BREATHE

https://www.oskarcepan.sk/en/year/1

The Oskár Čepan Award 2019

Finalists: Jan Durina, Dávid Koronczi, Milan Mazúr, Erik Sikora (Winner of the Award), Gabriela Zigová (Visitors Choice)

08. 11. 2019 – 01. 03. 2020

East Slovak Gallery, Košice, Slovakia

Graphic Design & Architecture: Peter Liška

Production: Zlata Borůvková

Project Management: Lucia Gavulová – Director of Contemporary Art Foundation

Ecology of Desire

Curated by Václav Janoščík

Photo: Tibor Czitó, Leontína Berková

The portrayal of society in BREATHE

In her performance and installation BREATHE, finalist of the Oskár Čepan Award 2019 Gabriela Zigová addresses current and pressing societal issues such as crowd psychology, overpopulation, climate change, and consumerism. With borrowed elements from a busy city life in London, where Zigová lives and works, she paints a sober and pessimistic picture of society’s current state.

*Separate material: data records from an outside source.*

/-- Settles O55, by the instructions' rule `exec_keeps_wf`. -/
theorem stepKeepsMemoryCanonical : Obligations.StepKeepsMemoryCanonical := fun _ _ hw h =>
  step_keeps (P := fun s => Memory.wf s.mem) (fun _ _ h => h) (fun _ _ h => h) exec_keeps_wf h hw

/-- The five bits that are no flags are 0 in a computed flag byte, and an instruction that computes none keeps them
(R23 (a)). -/
theorem exec_keeps_flagsClean {i : Instr} {s t : State} (hn : exec i s = .next t) (hc : FlagsClean s) :
    FlagsClean t := by
  cases flagUse i s with
  | computes _ u _ _ hfl h =>
    obtain ⟨z, c, g, hfl⟩ := hfl
    obtain rfl := Host.Outcome.next.inj (hn.symm.trans (h s.cfg.flagBits s.flags))
    intro k h1 h2 h3
    rw [withFlags_flags, hfl]
    exact flagByte_unused _ z c g h1 h2 h3
  | keeps _ h =>
    unfold FlagsClean
    rw [flags_eq_of_keeps hn h, (exec_keeps_parameters hn).1]
    exact hc

/-- A push leaves SP odd and at least 0x3FFF, a pop odd and at most 0xDEFF; nothing else moves it (R23 (b)). -/
theorem exec_keeps_stackInRange {i : Instr} {s t : State} (hn : exec i s = .next t) (hs : StackInRange s) :
    StackInRange t := by
  have ⟨hodd, hlo, hhi⟩ := hs
  cases exec_next_ends hn with
  | inside _ h => rw [h]; exact hs
  | halts _ => exact hs
  | raises r => exact hs
  | memory a w v => rw [memWrite_eq]; exact hs
  | emit b => exact hs
  | take d b => exact hs
  | push v _ hg _ h =>
    have hg : 0x4000 < s.sp.toNat := hg
    have e : t.sp.toNat = s.sp.toNat - 2 := by rw [h]; simp only [pushed_sp]; bv_omega
    unfold StackInRange; omega
  | pop _ hb h =>
    have hb : s.sp.toNat < 0xDEFF := hb
    have e : t.sp.toNat = s.sp.toNat + 2 := by rw [h]; bv_omega
    unfold StackInRange; omega

/-- A console byte is consumed only where there is one (R21). -/
theorem exec_keeps_inputWithinBounds {i : Instr} {s t : State} (hn : exec i s = .next t) (hs : InputWithinBounds s) :
    InputWithinBounds t := by
  cases exec_next_ends hn with
  | inside _ h => rw [h]; exact hs
  | halts _ => exact hs
  | raises r => exact hs
  | memory a w v => rw [memWrite_eq]; exact hs
  | emit b => exact hs
  | take d b h => exact (List.getElem?_eq_some_iff.1 h).1
  | push v _ _ _ h => rw [h]; exact hs
  | pop _ _ h => rw [h]; exact hs

/-- What the bounds check leaves RUNNING has its PC in program space (40_run_loop.md R84). -/
theorem pcInProgramSpace_boundsCheck (u : State) : PcInProgramSpace (boundsCheck u) := by
  unfold PcInProgramSpace boundsCheck
  split
  · intro hr; cases hr
  · rename_i h; intro hr; exact BitVec.not_le.1 fun hp => h ⟨hr, hp⟩

/-- Every step, whatever its state, ends with PC in program space or not RUNNING (R23 (c)). -/
theorem step_pcInProgramSpace {s t : State} (h : step s = .next t) : PcInProgramSpace t := by
  obtain ⟨-, ⟨-, rfl⟩ | ⟨-, rfl⟩ | ⟨i, u, -, -, -, rfl⟩⟩ := step_next_cases h
  · intro hr; cases hr
  · intro hr; cases hr
  · exact pcInProgramSpace_boundsCheck u

/-- Settles O54, part by part of the invariant. -/
theorem stepKeepsTheInvariant : Obligations.StepKeepsTheInvariant := by
  rintro s t ⟨hflags, hstack, -, hin⟩ h
  exact ⟨step_keeps (fun _ _ h => h) (fun _ _ h => h) exec_keeps_flagsClean h hflags,
    step_keeps (fun _ _ h => h) (fun _ _ h => h) exec_keeps_stackInRange h hstack, step_pcInProgramSpace h,
    step_keeps (fun _ _ h => h) (fun _ _ h => h) exec_keeps_inputWithinBounds h hin⟩

/-- The invariants do not speak of the memory. -/
theorem Invariant.with_mem {s : State} (h : Invariant s) (m : Memory) : Invariant { s with mem := m } := h

theorem invariant_reset : Invariant State.reset := by
  unfold Invariant FlagsClean StackInRange PcInProgramSpace InputWithinBounds; decide

/-- What the Loader answers: the state with the image written from address 0 on (70_reset_and_hazards.md R201). -/
theorem loadImage_some {image : List Byte} {s t : State} (h : loadImage image s = some t) :
    image.length ≤ 65536 ∧ t = { s with mem := Memory.writeBytes s.mem 0 image } := by
  unfold loadImage at h
  split at h
  · rename_i hl; exact ⟨hl, (Option.some.inj h).symm⟩
  · cases h

/-- Settles O57: the reset state by evaluation, and the Loader changes only the memory, by writes that keep its form. -/
theorem resetMeetsTheInvariants : Obligations.ResetMeetsTheInvariants := by
  have hw : Memory.wf State.reset.mem := by decide
  have hc : Config.wellFormed State.reset.cfg := ⟨defaultOpcodes_wellFormed, by decide⟩
  refine ⟨⟨invariant_reset, hw, hc⟩, fun image s h => ?_⟩
  obtain ⟨hl, rfl⟩ := loadImage_some h
  exact ⟨invariant_reset.with_mem _, Memory.wf_writeBytes hw 0 image (by omega), hc⟩

end Sys2Proof.Machine

/-! SUPPORT. Canonical memories as data: what they read determines them (10_state.md R19). -/

namespace Sys2Proof.Machine

/-- A canonical memory holds exactly the cells that read as their own byte and differ from an unlisted one. -/
theorem Memory.mem_iff_read {m : Memory} (h : Memory.wf m) (c : Host.Cell) :
    c ∈ m ↔ c.2 ≠ Memory.unlisted ∧ Memory.read m c.1 = c.2 := by
  induction m with
  | nil => simp only [List.not_mem_nil, Memory.read, false_iff, not_and]; exact fun hc => hc.symm
  | cons d m ih =>
    obtain ⟨hsorted, hcells⟩ := h
    rw [List.pairwise_cons] at hsorted
    have ih := ih ⟨hsorted.2, fun e he => hcells e (List.mem_cons_of_mem d he)⟩
    rw [List.mem_cons]
    by_cases hd : d.1 = c.1
    · have hm : c ∉ m := fun he => absurd (hsorted.1 c he) (by omega)
      have hd2 := (hcells d List.mem_cons_self).2
      simp only [Memory.read, if_pos hd, hm, or_false]
      exact ⟨by rintro rfl; exact ⟨hd2, rfl⟩, fun ⟨_, e⟩ => Prod.ext hd.symm e.symm⟩
    · have hne : c ≠ d := by rintro rfl; exact hd rfl
      simp only [Memory.read, if_neg hd, hne, false_or, ih]

/-- Of canonical memories that read the same within the address space, each holds the other's cells. -/
theorem Memory.subset_of_read_eq {m m' : Memory} (h : Memory.wf m) (h' : Memory.wf m')
    (hr : ∀ a < 65536, Memory.read m a = Memory.read m' a) : m ⊆ m' := by
  intro c hc
  obtain ⟨hne, hread⟩ := (Memory.mem_iff_read h c).1 hc
  exact (Memory.mem_iff_read h' c).2 ⟨hne, (hr c.1 (h.2 c hc).1).symm.trans hread⟩

/-- The cells of a canonical memory differ, because their addresses rise. -/
theorem Memory.nodup_of_wf {m : Memory} (h : Memory.wf m) : m.Nodup :=
  h.1.imp fun hlt heq => absurd (congrArg Prod.fst heq) (Nat.ne_of_lt hlt)

/-- Canonical memories that read the same within the address space are equal: they hold the same cells, in the same
order. -/
theorem Memory.eq_of_read_eq {m m' : Memory} (h : Memory.wf m) (h' : Memory.wf m')
    (hr : ∀ a < 65536, Memory.read m a = Memory.read m' a) : m = m' := by
  have hsub : m ⊆ m' := Memory.subset_of_read_eq h h' hr
  have hsub' : m' ⊆ m := Memory.subset_of_read_eq h' h fun a ha => (hr a ha).symm
  have hperm : m.Perm m' :=
    (List.perm_ext_iff_of_nodup (Memory.nodup_of_wf h) (Memory.nodup_of_wf h')).2 fun _ => ⟨@hsub _, @hsub' _⟩
  exact hperm.eq_of_pairwise (fun _ _ _ _ hab hba => absurd hab (lt_asymm hba)) h.1 h'.1

/-- Settles O56, by `Memory.eq_of_read_eq`: every address of the space is a word. -/
theorem canonicalMemoriesWithEqualBytesAreEqual : Obligations.CanonicalMemoriesWithEqualBytesAreEqual := by
  intro s t hs ht h
  refine Memory.eq_of_read_eq ht hs fun a ha => ?_
  have e := h (BitVec.ofNat 16 a)
  rwa [State.readByte, State.readByte, BitVec.toNat_ofNat, Nat.mod_eq_of_lt ha] at e

end Sys2Proof.Machine

/-! SUPPORT. Which instruction moves SP, the console and the bytes of memory (10_state.md R13, R20, R21, R23 (e)). -/

namespace Sys2Proof.Machine

/-- `i` is a store of this width whose EA in `s` is `ea`, in one of the three forms of its operands. -/
def StoresAt (i : Instr) (s : State) (ea : Word) : Width → Prop
  | .word => ∃ a c v, i = .stordr a ea ∨ (s.reg a = ea ∧ (i = .stormi a v ∨ i = .stormr a c))
  | .byte => ∃ a c v, i = .storbdr a ea ∨ (s.reg a = ea ∧ (i = .storbmi a v ∨ i = .storbmr a c))

/-- The next states of `i` from `s`, told apart by what they change beyond registers, PC, flags and run status, each
with the instructions that make that change. -/
inductive Moves (i : Instr) (s : State) : State → Prop where
  /-- SP, memory and the console are as they were. -/
  | none (t : State) (h : t = { s with x := t.x, pc := t.pc, flags := t.flags, run := t.run }) : Moves i s t
  /-- A store wrote memory, not at the TX port. -/
  | memory (w : Width) (ea v : Word) (hi : StoresAt i s ea w) (ht : ea ≠ ioTx) : Moves i s (memWrite ea w v s)
  /-- A store at the TX port emitted a byte. -/
  | emit (w : Width) (b : Byte) (hi : StoresAt i s ioTx w) : Moves i s (consoleWrite b s)
  /-- A load at the RX port consumed a byte. -/
  | take (d : Reg) (v : Word) (hi : LoadsRx i s) : Moves i s ({ s with inPos := s.inPos + 1 }.setReg d v)
  /-- PUSHR or CALL pushed a value. -/
  | push (v : Word) (t : State) (hi : i.mnemonic ∈ [.pushr, .call]) (hg : ramStart < s.sp) (hb : s.sp ≤ stackBase)
      (h : t = { pushed v s with pc := t.pc }) : Moves i s t
  /-- POPR or RET popped a value. -/
  | pop (t : State) (hi : i.mnemonic ∈ [.popr, .ret])
      (h : t = { s with x := t.x, pc := t.pc, sp := s.sp + 2 }) : Moves i s t

section
variable {i : Instr} {s t : State}

theorem moves_storeAt {ea v : Operand} {w : Width} (hn : storeAt ea w v s = .next t)
    (hi : StoresAt i s (ea.value s) w) : Moves i s t := by
  unfold storeAt at hn
  rcases dataStore_cases (ea.value s) w (v.value s) s with
    ⟨-, h⟩ | ⟨-, -, -, -, h⟩ | ⟨ha, -, h⟩ | ⟨-, -, h⟩ | ⟨-, ht, -, h⟩ <;> rw [h] at hn <;> cases hn
  · exact .none _ rfl
  · exact .none _ rfl
  · exact .emit w _ (ha ▸ hi)
  · exact .none _ rfl
  · exact .memory w _ _ hi ht

theorem moves_loadInto {d : Reg} {ea : Operand} {w : Width} (hn : loadInto d ea w s = .next t)
    (hi : ea.value s = ioRx → LoadsRx i s) : Moves i s t := by
  unfold loadInto at hn
  rcases dataLoad_cases (ea.value s) w s with
    ⟨b, ha, -, h⟩ | ⟨v, -, -, -, h⟩ | ⟨-, -, -, h⟩ | ⟨-, -, h⟩ | ⟨-, -, h⟩ <;> rw [h] at hn <;> cases hn
  · exact .take d _ (hi ha)
  · exact .none _ rfl
  · exact .none _ rfl
  · exact .none _ rfl
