-- ==== Sys2Proof/Machine/Ports.lean ====
section
/-! DEFINITION. The types of the block's ports and registers: the transactions of the two downstream ports, the
responses of the command port, the device-side registers, the controller registers and the launch parameters. -/

namespace Sys2Proof.Machine

/-! ## Downstream ports -/

/-- A DDS channel (t, I) or (t, Q) (00_scope R10). -/
structure ChanId where
  tone : Tone
  chan : Chan
  deriving DecidableEq, Repr, Inhabited

/-- The attributes of a DDS channel (10_state R30). Their names on the port are open (00_scope R7). -/
inductive Attr where
  | freq
  | phase
  | scale
  | fs
  deriving DecidableEq, Repr, Inhabited

/-- The string-valued FIR attributes FIR_EN_ATTR and FIR_BLOB_ATTR (10_state R34, R35). -/
inductive FirAttr where
  | enable
  | blob
  deriving DecidableEq, Repr, Inhabited

/-- The registers the block writes (20_memory R52, 10_state R32). -/
inductive WriteReg where
  | coeffAddr (p : Path)
  | writeLo (p : Path)
  | writeHi (p : Path)
  | firConfig (p : Path)
  | firGain
  deriving DecidableEq, Repr, Inhabited

/-- The registers the block reads (20_memory R52, 10_state R32). -/
inductive ReadReg where
  | readLo (p : Path)
  | readHi (p : Path)
  deriving DecidableEq, Repr, Inhabited

/-- One downstream transaction (00_scope R10). -/
inductive Transaction where
  | attrGet (ch : ChanId) (a : Attr)
  | attrSet (ch : ChanId) (a : Attr) (v : Rat)
  | attrSetS (a : FirAttr) (v : String)
  | regRead (r : ReadReg)
  | regWrite (r : WriteReg) (v : Byte)
  deriving DecidableEq, Repr, Inhabited

/-- What the transport makes of one transaction (60_exceptions R205): it is done, or it fails, and then a write may
or may not have taken effect. -/
inductive Draw where
  | done
  | failed (tookEffect : Bool)
  deriving DecidableEq, Repr, Inhabited

/-- What must be present on the platform when the block is constructed (70_reset R232, 60_exceptions R203). -/
inductive Handle where
  | ddsDevice
  | channel (ch : ChanId)
  | transceiver
  | channelAttr (ch : ChanId) (a : Attr)
  | firAttribute (a : FirAttr)
  deriving DecidableEq, Repr, Inhabited

/-! ## Responses -/

/-- The error kinds (60_exceptions R200). -/
inductive ErrKind where
  | range
  | validation
  | notFound
  | transport
  | illegalCommand
  deriving DecidableEq, Repr, Inhabited

/-- What an error carries (60_exceptions R201 to R205). -/
inductive Info where
  /-- A bound: Fs/2 in MHz, or the level 0 dB. -/
  | bound (q : Rat)
  /-- A closed interval of legal values. -/
  | interval (lo hi : Rat)
  /-- The legal values, listed. -/
  | legal (qs : List Rat)
  /-- The offending integer. -/
  | int (z : Int)
  /-- The offending symbol. -/
  | symbol (s : Symbol)
  /-- The name that is absent. -/
  | name (s : String)
  /-- The transaction that failed. -/
  | transaction (x : Transaction)
  /-- The opcode of an illegal command. -/
  | opcode (b : Byte)
  deriving DecidableEq, Repr, Inhabited

/-- A command's result (10_state R24). -/
inductive Value where
  | unit
  | num (q : Rat)
  | bool (b : Bool)
  | int (z : Int)
  | byte (b : Byte)
  | bytes (hi lo : Byte)
  /-- FIR.BUILDCFG: the configuration word and, on RX, the gain code (42_fir_codec R153). -/
  | config (cfg : Byte) (gain : Option (BitVec 2))
  | taps (c : List Int)
  /-- TONE.STATUS: amplitude, frequency, phase (40_dds_tone R109). -/
  | status (amplitude frequency phase : Rat)
  /-- DDS.STATUS: frequency, unit, phase, level, unit (41_dual_tone R134). -/
  | report (frequency : Rat) (frequencyUnit : String) (phase : Rat) (level : Rat) (levelUnit : String)
  deriving DecidableEq, Repr, Inhabited

/-- What RESP holds after a command (10_state R24). -/
inductive Response where
  | ok (v : Value)
  | err (kind : ErrKind) (info : Info)
  deriving DecidableEq, Repr, Inhabited

/-! ## Device-side registers (10_state section 2) -/

/-- The attributes of one DDS channel (R30). -/
structure Channel where
  freq : Rat
  phase : Rat
  scale : Rat
  fs : Rat
  deriving DecidableEq, Repr, Inhabited

/-- The DDS core: two tones of two channels (R30). -/
abbrev Dds := PerTone (PerChan Channel)

/-- The registers and the bank of one FIR path (R32, R33; 20_memory R58 names them). READ_REG is not here: it shows
the selected slot. -/
structure FirPath where
  addr : Byte
  wlo : Byte
  whi : Byte
  cfg : Byte
  bank : Vector Tap 128
  deriving DecidableEq, Repr, Inhabited

/-- The registers of both paths and FIR_GAIN, which RX alone has (R32). -/
structure FirRegs where
  paths : PerPath FirPath
  gain : Byte
  deriving DecidableEq, Repr, Inhabited

/-- The FIR device with its two attributes (R34, R35). -/
structure Fir where
  regs : FirRegs
  enable : String
  blob : String
  deriving DecidableEq, Repr, Inhabited

/-- Everything on the device side (10_state section 2): the launch value DEV0 is one of these. -/
structure Device where
  dds : Dds
  fir : Fir
  deriving DecidableEq, Repr, Inhabited

/-! ## Controller registers (10_state section 1) -/

/-- The controller registers of one tone (R20). -/
structure ToneRegs where
  sb : Sideband
  muted : Bool
  cache : Rat
  deriving DecidableEq, Repr, Inhabited

/-- SEQ, the position of the FIR sequencer (R25). -/
inductive Seq where
  | idle
  | disabled
  | clockRunning
  | writeEnabled
  | loop (i : Fin 128)
  | writeDisabled
  | clockStopped
  | enabled
  | readTrigger
  | readLoop (i : Fin 128)
  deriving DecidableEq, Repr, Inhabited

/-- How the construction of the block ended (70_reset R232, U20). -/
inductive Boot where
  /-- Reset completed: the block accepts commands. -/
  | ready
  /-- Reset ended with TransportError: no guarantee until a new reset completes. -/
  | failed
  /-- Reset ended with NotFoundError for this handle: the block accepts no command. -/
  | absent (h : Handle)
  deriving DecidableEq, Repr, Inhabited

/-! ## Launch parameters (00_scope R7) -/

/-- The DDS's coercion of written values: the ideal instance of 10_state R31, or the open functions of R7. -/
inductive Coercion where
  | ideal
  | device
  deriving DecidableEq, Repr, Inhabited

/-- The FIR device: FIRDEV_ref of 20_memory R58, or another FIRDEV (R7, D30). -/
inductive FirDevice where
  | reference
  | other
  deriving DecidableEq, Repr, Inhabited

/-- The launch parameters that the spec gives a named instance of, or that are plain data. No step changes them. -/
structure Setup where
  coercion : Coercion
  firDevice : FirDevice
  /-- The file store that FIR.LOADFILE reads: names with their blobs (R7, D28). -/
  files : List (String × String)
  /-- What the platform lacks (70_reset R232). -/
  absent : List Handle
  deriving DecidableEq, Repr, Inhabited

/-! ## Inputs of the block -/

/-- What can arrive at the block from outside. -/
inductive Input where
  /-- The host issues a command (R70). -/
  | command (c : RawCommand)
  /-- The block is constructed anew (70_reset R230). -/
  | reset
  /-- An agent outside the block changes a channel's sampling frequency (70_reset R242). -/
  | samplingRate (ch : ChanId) (fs : Rat)
  /-- A second agent issues a command or a transaction to the device (60_exceptions R211). -/
  | secondAgent
  deriving DecidableEq, Repr, Inhabited

/-- What is unknown after a reset that ended with TransportError (70_reset R232 item 2, U20). -/
structure Unknown where
  tones : PerTone ToneRegs
  resp : Option Response
  seq : Seq
  indet : PerPath Bool
  dds : Dds
  fir : Fir
  trace : List Transaction
  deriving DecidableEq, Repr, Inhabited

end Sys2Proof.Machine
end

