-- ==== Sys2Proof/Config.lean ====
section
/-! DEFINITION. The open parameters of 00_scope R7 and the free values: opaque constants without a body, so that no
proof can see what they are and a claim holds whatever they are. -/

namespace Sys2Proof.Config

open Sys2Proof.Machine

/-! ## Launch values -/

/-- DEV0: the initial value of every device-side attribute and register (70_reset R233, D39, U11). -/
opaque dev0 : Device

/-- The launch parameters a run from reset has (R7). -/
opaque launch : Setup

/-! ## The transport (60_exceptions R205) -/

/-- The n-th free draw: whether this transaction fails and whether a failing write took effect (R7 `fail`, D29, U3). -/
opaque draw : Nat → Transaction → Draw

/-! ## Numeric parameters -/

/-- `coerceFreq` of R7, rational >= 0 to rational >= 0. -/
opaque coerceFreq : Rat → NNRat

/-- `coercePhase` of R7. -/
opaque coercePhase : Rat → Rat

/-- `coerceScale` of R7. -/
opaque coerceScale : Rat → Rat

/-- A free choice among the pairs of conversions that obey the laws of R11. -/
opaque pickDecibels : [Inhabited Decibels] → Decibels

/-- The conversions of R11: some pair with its laws, no more known of it. -/
def decibels : Decibels := @pickDecibels ⟨DecibelWitness.pair⟩

/-- `dbToLin(d)`, which stands for 10^(d/10), d ≤ 0 (R11, D4). -/
def dbToLin (d : Rat) : Rat := decibels.toLin d

/-- `linToDb(a)`, which stands for 10*log10(a) and lies within 1e-9 of it, 0 < a ≤ 1 (R11, D4). Outside that range its value is free (log
entry 12). -/
def linToDb (a : Rat) : Rat := decibels.toDb a

/-! ## Names and widths -/

/-- ATTR_FREQ, ATTR_PHASE, ATTR_SCALE and ATTR_FS: one name each, the same on every channel (R7, 10_state R30, D37). -/
opaque attrName : Attr → String

/-- FIR_EN_ATTR and FIR_BLOB_ATTR (R7, D28, D37). -/
opaque firAttrName : FirAttr → String

/-- The names of the DDS device and of the transceiver (70_reset R232). -/
opaque ddsDeviceName : String

opaque transceiverName : String

/-- The name of a DDS channel (70_reset R232). -/
opaque channelName : ChanId → String

/-- The name a NotFoundError at reset carries: that of the device, channel or attribute that is absent
(60_exceptions R203). -/
def handleName : Handle → String
  | .ddsDevice => ddsDeviceName
  | .channel ch => channelName ch
  | .transceiver => transceiverName
  | .channelAttr _ a => attrName a
  | .firAttribute a => firAttrName a

/-- How much wider than 8 bits a register address is. -/
opaque regAddrExtra : Nat

/-- REG_ADDR_W, at least 8 (20_memory R50, D32). -/
def regAddrW : Nat := 8 + regAddrExtra

/-! ## The FIR device -/

/-- A FIRDEV other than the reference one: its reaction to a register write (R7, D30, U4 to U8). -/
opaque firDevWrite : FirRegs → WriteReg → Byte → FirRegs

/-- A FIRDEV other than the reference one: what a register read shows. -/
opaque firDevRead : FirRegs → ReadReg → Byte

/-- `blobEffect(b)`: the registers and banks of both paths after a write of the blob b (R7, 10_state R35, U9). -/
opaque blobEffect : String → FirRegs

/-! ## Free values after a transport failure -/

/-- The registers and the bank of a path left in an indeterminate state (10_state R26, U2). -/
opaque indetPath : Nat → Path → FirPath

/-- FIR_GAIN while the RX path is left in an indeterminate state (10_state R26, U2). -/
opaque indetGain : Nat → Byte

/-- FIR_EN while a path is left in an indeterminate state (10_state R26, U2). -/
opaque indetEnable : Nat → String

/-- What a read of an indeterminate path shows (10_state R26, U2). -/
opaque indetRead : Nat → ReadReg → Byte

/-- What a command leaves and answers after a reset that ended with TransportError (U20). -/
opaque unknown : Nat → Unknown

/-! ## The NCO output (40_dds_tone R124, D31, U15) -/

/-- WAVE, cos by default. -/
opaque wave : ℝ → ℝ

/-- SAMPLE_W, the width of an emitted sample. -/
opaque sampleW : Nat

/-- PACC_W, the width of the phase accumulator. -/
opaque paccW : Nat

/-- `quantise`: rounding to a SAMPLE_W-bit signed sample. -/
opaque quantise : ℝ → BitVec sampleW

/-- The sample emitted while the sampling frequency is 0, which R124 gives no value. -/
opaque sampleWithoutRate : Nat → Chan → BitVec sampleW

/-- The sample emitted while a command runs, between its I and its Q writes perhaps: any value (70_reset R235, U15). -/
opaque sampleInWindow : Nat → Nat → Chan → BitVec sampleW

end Sys2Proof.Config
end

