-- ==== Sys2Proof/Machine/State.lean ====
section
/-! DEFINITION. The state of the machine, its faults and refusals, and the state right after reset. -/

namespace Sys2Proof.Machine

/-- The whole state: the controller registers and the device-side registers of 10_state, the inputs waiting at the
block, the launch parameters, and three fields of the model's own (`transport`, `draws`, `trace`). -/
structure State where
  /-- SB, MUTED and CACHE of each tone (R20). -/
  tones : PerTone ToneRegs
  /-- RESP (R24). -/
  resp : Option Response
  /-- SEQ (R25). -/
  seq : Seq
  /-- INDET[p] (R26). -/
  indet : PerPath Bool
  /-- How construction ended (70_reset R232). -/
  boot : Boot
  /-- The DDS attributes (R30). -/
  dds : Dds
  /-- The FIR registers, banks and attributes (R32 to R35). -/
  fir : Fir
  /-- The inputs waiting at the block, oldest first (20_memory R59: commands are processed in the order issued). -/
  port : List Input
  /-- The launch parameters (00_scope R7). -/
  setup : Setup
  /-- The model's own: the outcomes of the next transactions as far as they are scripted (log entry 7). -/
  transport : List Draw
  /-- The model's own: how many free values were drawn (log entry 7). -/
  draws : Nat
  /-- The model's own: the transactions of the last command, oldest first (log entry 13). -/
  trace : List Transaction
  deriving DecidableEq, Repr, Inhabited

/-- Why the machine stops. -/
inductive Fault where
  /-- Raised by the step when a command waits at a block whose reset ended with NotFoundError: "the block accepts no
  command" (70_reset R232 item 1, U20: stuck). Safe: nothing is claimed of what follows. -/
  | notConstructed (h : Handle)
  deriving DecidableEq, Repr, Inhabited

/-- Why the model gives no next state. -/
inductive Refusal where
  /-- Raised by `exec` for an instruction that has no meaning yet. Safe. -/
  | notModelled (mnemonic : String)
  /-- Raised by the step for a second agent's traffic: "a model refuses such a run" (60_exceptions R211, U1). Safe. -/
  | secondAgent
  deriving DecidableEq, Repr, Inhabited

/-- The eight transactions of a reset that completed (70_reset R231), tone 1 first. -/
def resetTrace : List Transaction :=
  [ .attrGet ⟨.one, .i⟩ .phase, .attrGet ⟨.one, .q⟩ .phase, .attrSet ⟨.one, .i⟩ .scale 0, .attrSet ⟨.one, .q⟩ .scale 0,
    .attrGet ⟨.two, .i⟩ .phase, .attrGet ⟨.two, .q⟩ .phase, .attrSet ⟨.two, .i⟩ .scale 0, .attrSet ⟨.two, .q⟩ .scale 0 ]

/-- The controller registers reset gives a tone with these channels (70_reset R231). -/
def resetTone (t : PerChan Channel) : ToneRegs := ⟨shownSideband t.i.phase t.q.phase, true, 0⟩

/-- The channels of a tone after reset wrote scale 0 to both (70_reset R231, 10_state R31). -/
def resetChannels (c : Coercion) (t : PerChan Channel) : PerChan Channel :=
  ⟨{ t.i with scale := coerce c .scale 0 }, { t.q with scale := coerce c .scale 0 }⟩

/-- The machine after power-on, before its reset: the device holds DEV0, everything the platform needs is present,
and the reset is the first input. The controller registers have no value the spec gives; reset writes them all. -/
def State.powerOn : State where
  tones := default
  resp := none
  seq := .idle
  indet := ⟨false, false⟩
  boot := .failed
  dds := Config.dev0.dds
  fir := Config.dev0.fir
  port := [.reset]
  setup := { Config.launch with absent := [] }
  transport := []
  draws := 0
  trace := []

/-- The machine right after a reset that completed (70_reset R230). Every device-side value the block has not written
is DEV0's (R233). -/
def State.reset : State where
  tones := ⟨resetTone Config.dev0.dds.one, resetTone Config.dev0.dds.two⟩
  resp := none
  seq := .idle
  indet := ⟨false, false⟩
  boot := .ready
  dds := ⟨resetChannels Config.launch.coercion Config.dev0.dds.one, resetChannels Config.launch.coercion Config.dev0.dds.two⟩
  fir := Config.dev0.fir
  port := []
  setup := { Config.launch with absent := [] }
  transport := []
  draws := 8
  trace := resetTrace

end Sys2Proof.Machine
end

Gabriela Zigová’s site-specific performance shows a crowd of young adults moving around in the gallery space, where she uses elements that remind of the inside of London’s train carriages and commuting in a large city. The performers exude a tense energy with their angry or emotionless faces and quick steps, the atmosphere in the room becomes increasingly more aggressive as the performers get physically closer to the viewers. Zigová establishes a connection between performers and audience to create a participatory work of art that ‘is perceived to channel art’s symbolic capital towards constructive social change.’ The audience becomes part of Zigová’s work and, by being able to participate in her own experience and portrayal of a neo-liberal society, is urged to question how to apply change to work towards a more compassionate and inclusive society.

Between outbursts of negative emotions, the performers of BREATHE stand still and collectively take several deep breaths to suggest a moment of calm – only to be suddenly interrupted by a loud noise, and, once again, the crowd starts pacing through the room. In those moments of tranquility, the crowd breathes as one organism, and yet the viewer catches a glimpse of the individual being and its human need for introspection in the midst of a chaotic and anxiety filled space. Zigová draws inspiration from German artist Anne Imhof whose performances often evoke ‘feelings of anxiety and helplessness, when [the performers] move off, [disappear] into the crowd and [leave the viewer] with a feeling of passing, shallow intimacy: a reflection of urban life’s alienating anonymity, made up of glimpsed narratives’. Even though individuality seems to be completely erased in an anonymous crowd of commuters, Zigová still hints to the web of individuals this homogeneous mass is constituted of.

It is noticeable that the performers are all young, white and able-bodied. The artist alludes to the less diverse demographics in Slovakia, especially in comparison with much more diverse metropolises like London. Zigová’s intention is to demonstrate certain dichotomies in crowds: even though they might appear different, crowds still behave in similar ways around the world and even though a crowd can consist of individuals with different backgrounds, questions of class, race or religion of the individual are erased. This notion, however, only scratches the surface of a wider problem – can the social identity of individuals be fully omitted within crowds, as a crowd is a group of people coming together in a certain context that is often dictated by the identity or status of an individual within society?

BREATHE addresses the responsibility members of a crowd carry for each other by mirroring the frustration of commuters on overcrowded trains and the moment where people who initially find themselves in the same social situation can easily turn against each other. To Zigová, crowd dynamics are a particularly emotionally charged phenomenon. She is attempting to show how members of a crowd depend on each other to keep a working system intact by controlling infectious emotions such as anger, stress and claustrophobia that can often accumulate into mass panic and transform a collaborating group of people to being a danger for each other. 

Video: Onomatopoje Studio

The performers are all wearing a uniform of black hoodies designed by the artist to emphasise the disappearing of individuality in a homogeneous crowd. The hoodies also stand in as a metaphor for consumerism and overproduction, just like the single-use coffee cups that are placed on the floor of the gallery during the performance and in the installation. Especially in big cities, single-use products are regularly being carelessly left behind without thoughts of wastage, recycling and climate change, while the demand to satisfy every need as efficiently as possible – more often than not in unethical ways – rises in overpopulated hubs. With her performance, Zigová intends to ‘rehumanise[…] a society rendered numb and fragmented by the repressive instrumentality of capitalist production.’ She brings up the question of people’s responsibility towards the environment and their responsibility towards each other within a society: just like single-use products, people are often treated as if they have single-use lives – the life of the individual becomes obsolete in a climate of efficiency and mass-production; and so Zigová reminds her audience to breathe.